======== INPUT DATA ========

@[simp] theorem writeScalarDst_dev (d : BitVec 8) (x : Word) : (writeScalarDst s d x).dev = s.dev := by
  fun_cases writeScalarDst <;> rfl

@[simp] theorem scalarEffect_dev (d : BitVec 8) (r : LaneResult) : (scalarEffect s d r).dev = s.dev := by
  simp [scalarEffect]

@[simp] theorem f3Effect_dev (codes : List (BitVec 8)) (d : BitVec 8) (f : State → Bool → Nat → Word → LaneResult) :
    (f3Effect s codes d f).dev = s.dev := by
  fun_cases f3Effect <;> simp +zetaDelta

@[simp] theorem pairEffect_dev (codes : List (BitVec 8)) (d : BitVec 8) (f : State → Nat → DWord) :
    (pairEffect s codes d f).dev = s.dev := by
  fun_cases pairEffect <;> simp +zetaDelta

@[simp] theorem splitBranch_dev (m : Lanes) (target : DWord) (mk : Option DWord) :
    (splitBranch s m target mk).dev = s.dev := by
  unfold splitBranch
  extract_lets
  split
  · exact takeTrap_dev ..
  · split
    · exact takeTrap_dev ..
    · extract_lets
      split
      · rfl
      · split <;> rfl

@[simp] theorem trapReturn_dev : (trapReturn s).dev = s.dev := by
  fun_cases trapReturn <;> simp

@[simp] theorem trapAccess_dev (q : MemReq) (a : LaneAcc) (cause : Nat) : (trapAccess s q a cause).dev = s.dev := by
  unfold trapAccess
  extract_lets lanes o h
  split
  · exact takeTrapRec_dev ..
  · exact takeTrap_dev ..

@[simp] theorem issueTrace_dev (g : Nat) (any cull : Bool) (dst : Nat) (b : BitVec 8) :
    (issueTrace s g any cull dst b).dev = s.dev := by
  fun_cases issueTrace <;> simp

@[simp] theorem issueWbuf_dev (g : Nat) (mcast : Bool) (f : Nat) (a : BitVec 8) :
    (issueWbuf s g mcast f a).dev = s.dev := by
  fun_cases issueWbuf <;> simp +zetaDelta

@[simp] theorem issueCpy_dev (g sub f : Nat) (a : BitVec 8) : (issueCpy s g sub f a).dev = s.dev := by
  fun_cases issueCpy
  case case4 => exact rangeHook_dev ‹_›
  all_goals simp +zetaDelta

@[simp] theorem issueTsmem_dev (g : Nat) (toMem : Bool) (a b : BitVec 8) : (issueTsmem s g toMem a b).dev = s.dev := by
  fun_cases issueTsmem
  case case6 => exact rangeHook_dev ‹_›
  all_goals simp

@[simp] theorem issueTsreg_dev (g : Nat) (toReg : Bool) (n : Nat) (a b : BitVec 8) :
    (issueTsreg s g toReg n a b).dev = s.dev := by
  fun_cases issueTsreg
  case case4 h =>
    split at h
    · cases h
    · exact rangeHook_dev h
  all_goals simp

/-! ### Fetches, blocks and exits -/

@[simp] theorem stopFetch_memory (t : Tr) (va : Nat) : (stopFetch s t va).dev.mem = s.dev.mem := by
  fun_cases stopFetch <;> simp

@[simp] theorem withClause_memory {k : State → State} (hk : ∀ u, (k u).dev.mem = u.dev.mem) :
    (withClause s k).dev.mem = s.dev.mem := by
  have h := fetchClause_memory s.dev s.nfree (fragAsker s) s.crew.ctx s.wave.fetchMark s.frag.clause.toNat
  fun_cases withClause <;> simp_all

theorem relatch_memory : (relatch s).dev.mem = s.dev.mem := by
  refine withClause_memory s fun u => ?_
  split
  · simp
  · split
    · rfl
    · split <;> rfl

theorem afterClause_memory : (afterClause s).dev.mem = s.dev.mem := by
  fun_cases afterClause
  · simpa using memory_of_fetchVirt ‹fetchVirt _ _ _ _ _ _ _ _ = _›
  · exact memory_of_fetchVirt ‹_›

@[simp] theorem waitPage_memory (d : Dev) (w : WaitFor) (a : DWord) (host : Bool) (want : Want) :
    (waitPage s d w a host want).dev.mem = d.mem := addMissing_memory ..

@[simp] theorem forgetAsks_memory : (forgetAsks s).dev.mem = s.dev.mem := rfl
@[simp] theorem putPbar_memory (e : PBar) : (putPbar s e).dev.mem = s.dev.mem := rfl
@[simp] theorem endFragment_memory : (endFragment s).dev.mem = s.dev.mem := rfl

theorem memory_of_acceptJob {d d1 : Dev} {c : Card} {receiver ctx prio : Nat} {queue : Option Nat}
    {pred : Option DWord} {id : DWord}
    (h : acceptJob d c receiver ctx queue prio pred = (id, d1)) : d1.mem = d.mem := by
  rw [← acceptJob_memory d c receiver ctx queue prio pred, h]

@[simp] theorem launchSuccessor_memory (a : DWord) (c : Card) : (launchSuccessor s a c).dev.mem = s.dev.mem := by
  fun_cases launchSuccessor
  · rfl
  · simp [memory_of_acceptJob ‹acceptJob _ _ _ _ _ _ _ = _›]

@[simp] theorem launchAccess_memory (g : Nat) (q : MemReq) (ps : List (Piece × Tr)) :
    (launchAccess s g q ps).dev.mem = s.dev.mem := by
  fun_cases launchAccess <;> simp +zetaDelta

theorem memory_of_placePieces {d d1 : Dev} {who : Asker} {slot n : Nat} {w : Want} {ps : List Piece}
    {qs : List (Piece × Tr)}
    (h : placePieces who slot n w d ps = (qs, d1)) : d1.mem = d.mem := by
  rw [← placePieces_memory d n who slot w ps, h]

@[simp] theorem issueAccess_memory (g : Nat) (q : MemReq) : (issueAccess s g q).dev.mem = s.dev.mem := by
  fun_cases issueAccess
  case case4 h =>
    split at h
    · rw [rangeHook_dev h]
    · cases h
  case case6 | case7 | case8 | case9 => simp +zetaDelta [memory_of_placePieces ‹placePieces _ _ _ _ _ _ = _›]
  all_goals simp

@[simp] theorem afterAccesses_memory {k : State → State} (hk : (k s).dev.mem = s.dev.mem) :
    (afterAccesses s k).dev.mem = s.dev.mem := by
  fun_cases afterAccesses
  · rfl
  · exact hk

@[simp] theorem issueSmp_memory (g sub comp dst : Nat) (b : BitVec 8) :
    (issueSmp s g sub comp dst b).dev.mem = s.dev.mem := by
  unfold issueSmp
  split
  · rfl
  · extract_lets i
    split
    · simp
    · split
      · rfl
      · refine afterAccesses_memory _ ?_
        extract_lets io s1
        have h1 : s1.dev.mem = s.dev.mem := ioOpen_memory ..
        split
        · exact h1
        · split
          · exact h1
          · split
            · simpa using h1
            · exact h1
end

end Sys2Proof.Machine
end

========
======== INPUT DATA ========

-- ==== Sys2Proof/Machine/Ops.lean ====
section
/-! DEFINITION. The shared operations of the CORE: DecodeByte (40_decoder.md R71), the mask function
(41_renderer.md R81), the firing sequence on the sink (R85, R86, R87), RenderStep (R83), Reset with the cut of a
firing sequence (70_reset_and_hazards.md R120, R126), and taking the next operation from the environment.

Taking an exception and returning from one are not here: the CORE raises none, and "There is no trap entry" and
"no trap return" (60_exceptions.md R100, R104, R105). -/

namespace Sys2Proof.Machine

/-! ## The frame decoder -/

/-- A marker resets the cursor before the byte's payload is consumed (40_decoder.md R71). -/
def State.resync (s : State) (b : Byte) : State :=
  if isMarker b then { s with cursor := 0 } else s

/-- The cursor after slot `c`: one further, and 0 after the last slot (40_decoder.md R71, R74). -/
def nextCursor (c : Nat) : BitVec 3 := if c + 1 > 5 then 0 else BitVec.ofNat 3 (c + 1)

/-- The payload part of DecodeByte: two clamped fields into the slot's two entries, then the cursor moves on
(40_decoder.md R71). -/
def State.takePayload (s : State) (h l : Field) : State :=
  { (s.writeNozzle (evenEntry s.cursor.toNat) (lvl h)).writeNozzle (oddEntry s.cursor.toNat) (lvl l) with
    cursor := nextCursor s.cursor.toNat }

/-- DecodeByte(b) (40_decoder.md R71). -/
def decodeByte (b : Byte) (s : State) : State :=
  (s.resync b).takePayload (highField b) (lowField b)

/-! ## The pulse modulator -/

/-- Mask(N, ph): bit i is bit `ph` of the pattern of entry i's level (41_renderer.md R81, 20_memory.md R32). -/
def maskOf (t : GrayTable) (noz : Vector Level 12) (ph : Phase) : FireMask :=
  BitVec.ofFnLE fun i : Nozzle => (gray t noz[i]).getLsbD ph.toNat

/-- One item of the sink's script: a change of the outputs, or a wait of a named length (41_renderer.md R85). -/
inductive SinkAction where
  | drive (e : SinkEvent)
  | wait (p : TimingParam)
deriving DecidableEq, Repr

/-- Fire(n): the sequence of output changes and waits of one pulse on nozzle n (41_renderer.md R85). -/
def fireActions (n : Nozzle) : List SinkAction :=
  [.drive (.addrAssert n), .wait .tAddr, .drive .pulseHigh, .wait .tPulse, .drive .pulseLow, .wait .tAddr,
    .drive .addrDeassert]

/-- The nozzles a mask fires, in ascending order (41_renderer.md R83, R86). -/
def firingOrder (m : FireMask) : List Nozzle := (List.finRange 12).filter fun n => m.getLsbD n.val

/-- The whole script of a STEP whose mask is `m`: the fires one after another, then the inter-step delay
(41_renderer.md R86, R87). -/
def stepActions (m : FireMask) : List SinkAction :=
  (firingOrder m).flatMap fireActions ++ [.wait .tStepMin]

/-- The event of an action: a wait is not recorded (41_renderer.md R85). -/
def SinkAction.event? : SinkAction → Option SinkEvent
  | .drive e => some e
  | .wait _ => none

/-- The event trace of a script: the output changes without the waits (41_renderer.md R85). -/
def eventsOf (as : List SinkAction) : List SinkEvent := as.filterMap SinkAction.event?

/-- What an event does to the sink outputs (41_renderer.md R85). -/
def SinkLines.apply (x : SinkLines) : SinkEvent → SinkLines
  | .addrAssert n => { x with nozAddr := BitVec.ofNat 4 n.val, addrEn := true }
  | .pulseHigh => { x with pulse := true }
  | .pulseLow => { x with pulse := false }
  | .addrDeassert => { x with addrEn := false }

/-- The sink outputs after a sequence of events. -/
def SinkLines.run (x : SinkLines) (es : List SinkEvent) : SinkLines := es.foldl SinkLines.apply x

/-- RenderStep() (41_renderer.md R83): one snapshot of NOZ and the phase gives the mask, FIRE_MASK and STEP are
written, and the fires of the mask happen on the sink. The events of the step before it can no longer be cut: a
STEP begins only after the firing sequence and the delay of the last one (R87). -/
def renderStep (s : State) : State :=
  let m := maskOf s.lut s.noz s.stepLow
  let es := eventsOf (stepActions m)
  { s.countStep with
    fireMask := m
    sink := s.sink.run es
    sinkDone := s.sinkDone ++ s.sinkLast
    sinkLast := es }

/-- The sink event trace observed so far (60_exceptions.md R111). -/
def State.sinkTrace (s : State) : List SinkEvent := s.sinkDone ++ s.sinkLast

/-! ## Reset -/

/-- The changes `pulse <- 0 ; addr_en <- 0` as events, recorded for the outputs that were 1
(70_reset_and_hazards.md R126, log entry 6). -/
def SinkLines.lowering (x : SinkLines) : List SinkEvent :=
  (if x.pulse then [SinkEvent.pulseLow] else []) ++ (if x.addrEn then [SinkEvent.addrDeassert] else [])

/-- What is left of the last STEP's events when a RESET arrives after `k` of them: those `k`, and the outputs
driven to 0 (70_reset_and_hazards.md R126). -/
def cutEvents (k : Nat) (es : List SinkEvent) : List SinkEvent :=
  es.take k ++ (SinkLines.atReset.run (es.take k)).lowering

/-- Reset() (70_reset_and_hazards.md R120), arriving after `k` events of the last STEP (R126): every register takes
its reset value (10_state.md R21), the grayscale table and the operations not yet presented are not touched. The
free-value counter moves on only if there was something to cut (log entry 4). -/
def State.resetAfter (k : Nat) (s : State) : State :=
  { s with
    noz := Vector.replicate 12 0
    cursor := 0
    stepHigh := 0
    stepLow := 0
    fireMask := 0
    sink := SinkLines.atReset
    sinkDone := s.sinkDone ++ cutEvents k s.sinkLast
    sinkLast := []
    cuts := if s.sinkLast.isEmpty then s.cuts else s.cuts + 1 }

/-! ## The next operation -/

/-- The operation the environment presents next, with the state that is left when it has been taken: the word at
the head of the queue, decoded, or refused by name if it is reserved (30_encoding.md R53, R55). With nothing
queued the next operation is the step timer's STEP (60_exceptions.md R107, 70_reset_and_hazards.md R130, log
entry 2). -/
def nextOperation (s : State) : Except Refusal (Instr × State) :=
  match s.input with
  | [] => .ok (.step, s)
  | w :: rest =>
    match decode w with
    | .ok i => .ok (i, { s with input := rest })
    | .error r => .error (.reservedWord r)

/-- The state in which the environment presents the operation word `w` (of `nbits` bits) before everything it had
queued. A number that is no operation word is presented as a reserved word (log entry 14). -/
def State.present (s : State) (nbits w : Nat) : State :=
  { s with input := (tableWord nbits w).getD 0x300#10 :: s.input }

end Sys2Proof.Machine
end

========

WORK TO BE COMPLETED: From the data above, reproduce word for word the lines running from the line with "x).dev = s.dev := by" to the line with "(f3Effect s codes d f).dev = s.dev := by", ends included.

RESPONSE:
@[simp] theorem writeScalarDst_dev (d : BitVec 8) (x : Word) : (writeScalarDst s d x).dev = s.dev := by
  fun_cases writeScalarDst <;> rfl

@[simp] theorem scalarEffect_dev (d : BitVec 8) (r : LaneResult) : (scalarEffect s d r).dev = s.dev := by
  simp [scalarEffect]

@[simp] theorem f3Effect_dev (codes : List (BitVec 8)) (d : BitVec 8) (f : State → Bool → Nat → Word → LaneResult) :
    (f3Effect s codes d f).dev = s.dev := by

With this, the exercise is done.